WHAT YOU ARE ASKED TO DO
Write each line again exactly as it is, from the opening line of the records below through the one containing "let n := leAt bs 0x0C 4", and add nothing.

MATERIALS PROVIDED
*-*-*

/-- Step 3: part code and quay (R52, R569). -/
def checkPart (env : LoadEnv) (bs : List Byte) : List RepEntry :=
  let part := leAt bs 8 4
  let ok := decide (part = 0x7460) || decide (leAt bs 4 1 = 2 ∧ part = 0x5210)
  (if ok then [] else [⟨0, Why.HEADER, 0x08, part, 0⟩])
    ++ (if leAt bs 0x10 1 = env.quay then [] else [⟨0, Why.HEADER, 0x10, leAt bs 0x10 1, env.quay⟩])

/-- Step 4: the digest (R52). -/
def checkDigest (bs : List Byte) : List RepEntry :=
  let n := leAt bs 0x0C 4
  if sha512 (bs.take 0x20 ++ (bs.take n).drop 0x100) = slice bs 0x20 64 then [] else [⟨0, Why.DIGEST, 0x20, 0, 0⟩]

/-- Step 5: the signature (R53, R530, R535). Where a fuse or an opened device refuses the chart, the entry names sig_type
or the signature (DEDUCED, log entry 20). -/
def checkSignature (env : LoadEnv) (bs : List Byte) : List RepEntry :=
  let sigType := leAt bs 0x60 1
  let key := leAt bs 0x64 4
  let sigBytes := slice bs 0x68 64
  let bad := fun (o v : Nat) => [(⟨0, Why.DIGEST, o, v, 0⟩ : RepEntry)]
  let verify := match (env.keys[key]?).join with
    | some pk => if edVerify pk (bs.take 0x68) sigBytes then [] else bad 0x68 0
    | none => bad 0x64 key
  if sigType > 1 then bad 0x60 sigType
  else if env.quay = 0 then
    if sigType ≠ 1 then bad 0x60 sigType
    else if key ≠ 2 then bad 0x64 key
    else if env.opened then bad 0x68 0
    else verify
  else if sigType = 0 then
    if key ≠ 0 then bad 0x64 key
    else if leNat sigBytes ≠ 0 then bad 0x68 0
    else if env.sigRequired then bad 0x60 0
    else []
  else if key = 0 ∨ key = 1 ∨ key = 3 then bad 0x64 key
  else verify

/-- A section of the chart. -/
structure Section where
  ty : Nat
  flags : Nat
  ver : Nat
  len : Nat
  entries : Nat
  esize : Nat
  off : Nat
  deriving DecidableEq, Repr

/-- Sections walked end to end from an offset (R52): the sections found, and the offset at which the walk ended with the
type and length of a section whose length is no section length. -/
def walkSections (bs : List Byte) (n : Nat) : Nat → Nat → List Section × Nat × Option (Nat × Nat)
  | 0, off => ([], off, none)
  | fuel + 1, off =>
    if off + 16 > n then ([], off, none)
    else
      let s : Section := ⟨leAt bs off 1, leAt bs (off + 1) 1, leAt bs (off + 2) 1, leAt bs (off + 4) 4, leAt bs (off + 8) 4,
        leAt bs (off + 12) 2, off⟩
      if s.len < 16 ∨ s.len % 8 ≠ 0 then ([], off, some (s.ty, s.len))
      else if off + s.len > n then ([], off, none)
      else
        let r := walkSections bs n fuel (off + s.len)
        (s :: r.1, r.2)

/-- The highest sec_version supported for a type, 0 for an undefined or private one (R55, R84, R85). -/
def maxVersion (major minor ty : Nat) : Nat :=
  if ty = 0 ∨ ty > (if major = 2 then 0x0C else 0x0F) then 0
  else if ty = 1 ∧ major = 3 ∧ minor = 1 then 2
  else 1

/-- Entry size of a fixed-entry section (R58), 0 where entries carry their own length (R59). -/
def entrySize (ty : Nat) : Nat :=
  match ty with
  | 0x01 => 64 | 0x02 => 8 | 0x03 => 16 | 0x04 => 24 | 0x05 => 32 | 0x06 => 16 | 0x07 => 16 | 0x08 => 16 | 0x09 => 16
  | 0x0E => 16 | 0x0F => 32 | _ => 0

/-- How many entries a section may hold (R54, R58). -/
def entryCounts (ty : Nat) : Nat × Nat :=
  match ty with
  | 0x01 => (1, 1) | 0x02 => (1, 128) | 0x03 => (1, 1024) | 0x04 => (1, 1024) | 0x05 => (1, 1024) | 0x06 => (1, 256)
  | 0x07 => (1, 6) | 0x08 => (1, 128) | 0x09 => (1, 1024) | 0x0E => (1, 7) | 0x0F => (1, 1) | _ => (0, 1024)

/-- The entries of a section that carry their own length (R59); none where they do not fill it. -/
def varEntries (bs : List Byte) (stop : Nat) : Nat → Nat → Option (List (List Byte))
  | 0, off => if off = stop then some [] else none
  | k + 1, off =>
    let len := leAt bs off 4
    if off + 8 > stop ∨ len < 8 ∨ len % 8 ≠ 0 ∨ off + len > stop then none
    else (varEntries bs stop k (off + len)).map (slice bs off len :: ·)

/-- The entries of a supported section; none where its entry count or sizes do not agree with its length. -/
def Section.items (bs : List Byte) (s : Section) : Option (List (List Byte)) :=
  let es := entrySize s.ty
  if es = 0 then varEntries bs (s.off + s.len) s.entries (s.off + 16)
  else if 16 + es * s.entries ≠ s.len then none
  else some ((List.range s.entries).map (fun i => slice bs (s.off + 16 + es * i) es))

/-- The parsed chart: sections supported and taken, with their entries. -/
abbrev Parsed := List (Section × List (List Byte))

/-- The entries of section `ty`. -/
def Parsed.of (p : Parsed) (ty : Nat) : List (List Byte) :=
  match p.find? (fun s => s.1.ty = ty) with
  | some s => s.2
  | none => []

/-- Section `ty` is present. -/
def Parsed.has (p : Parsed) (ty : Nat) : Bool := p.any (fun s => s.1.ty = ty)

/-- Faults of one section header (R54, R55, R569). `seen` holds the types before it. -/
def sectionFaults (bs : List Byte) (major minor : Nat) (seen : List Nat) (s : Section) : List RepEntry :=
  let mv := maxVersion major minor s.ty
  let skipped := decide (mv = 0 ∨ s.ver > mv)
  let head := fun (c : Bool) (o v : Nat) => if c then [] else [(⟨s.ty, Why.HEADER, o, v, s.off⟩ : RepEntry)]
  let counts := if skipped then (0, 1024) else entryCounts s.ty
  let fits := skipped || (Section.items bs s).isSome
  let esOk := skipped || decide (s.esize = entrySize s.ty)
  head (mv = 0 || !seen.elem s.ty) 0x00 s.ty
    ++ head (s.flags < 2) 0x01 s.flags
    ++ (if skipped then
          [⟨s.ty, if s.ty < 0x80 ∧ bitOf s.flags 0 then Why.UNSUPPORTED else Why.SKIPPED, 0x02, s.ver, mv⟩]
        else [])
    ++ head (leAt bs (s.off + 3) 1 = 0) 0x03 (leAt bs (s.off + 3) 1)
    ++ head (decide (counts.1 ≤ s.entries ∧ s.entries ≤ counts.2) && (fits || !esOk)) 0x08 s.entries
    ++ head esOk 0x0C s.esize
    ++ head (leAt bs (s.off + 14) 2 = 0) 0x0E (leAt bs (s.off + 14) 2)

/-- Faults of every section header in turn. -/
def allSectionFaults (bs : List Byte) (major minor : Nat) : List Nat → List Section → List RepEntry
  | _, [] => []
  | seen, s :: ss => sectionFaults bs major minor seen s ++ allSectionFaults bs major minor (s.ty :: seen) ss

/-- The parameter section of an engine class (R59); 0 for LEDGER. -/
def paramSection (cls : Nat) : Nat :=
  match cls with
  | 1 => 0x0A | 14 => 0x0A | 15 => 0x0A
  | 2 => 0x0B | 3 => 0x0B | 4 => 0x0B | 5 => 0x0B | 6 => 0x0B | 7 => 0x0B | 9 => 0x0B | 13 => 0x0B
  | 11 => 0x0C | 12 => 0x0C
  | 10 => 0x0D
  | _ => 0

/-- The sections a chart must hold (R56). -/
def requiredSections (quay : Nat) (p : Parsed) : List Nat :=
  let classes := (p.of 0x02).map (fun e => leAt e 0 1)
  let claims := fun (l : List Nat) => classes.any (fun c => l.elem c)
  let opt := fun (c : Bool) (t : Nat) => if c then [t] else []
  [0x01, 0x02, 0x03, 0x04, 0x05, 0x06, 0x07]
    ++ opt (quay = 0) 0x08 ++ opt (quay = 0) 0x09
    ++ opt (claims [1, 14, 15]) 0x0A
    ++ opt (claims [2, 3, 4, 5, 6, 7, 8, 9]) 0x0B
    ++ opt (claims [11, 12]) 0x0C
    ++ opt (claims [10]) 0x0D
    ++ opt ((p.of 0x04).any (fun h => leAt h 2 1 = 2)) 0x0E
    ++ opt ((p.of 0x01).any (fun q => leAt q 1 1 = 1)) 0x0F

*-*-*

OUTPUT OF THE EXERCISE
/-- Step 3: part code and quay (R52, R569). -/
def checkPart (env : LoadEnv) (bs : List Byte) : List RepEntry :=
  let part := leAt bs 8 4
  let ok := decide (part = 0x7460) || decide (leAt bs 4 1 = 2 ∧ part = 0x5210)
  (if ok then [] else [⟨0, Why.HEADER, 0x08, part, 0⟩])
    ++ (if leAt bs 0x10 1 = env.quay then [] else [⟨0, Why.HEADER, 0x10, leAt bs 0x10 1, env.quay⟩])

/-- Step 4: the digest (R52). -/
def checkDigest (bs : List Byte) : List RepEntry :=
  let n := leAt bs 0x0C 4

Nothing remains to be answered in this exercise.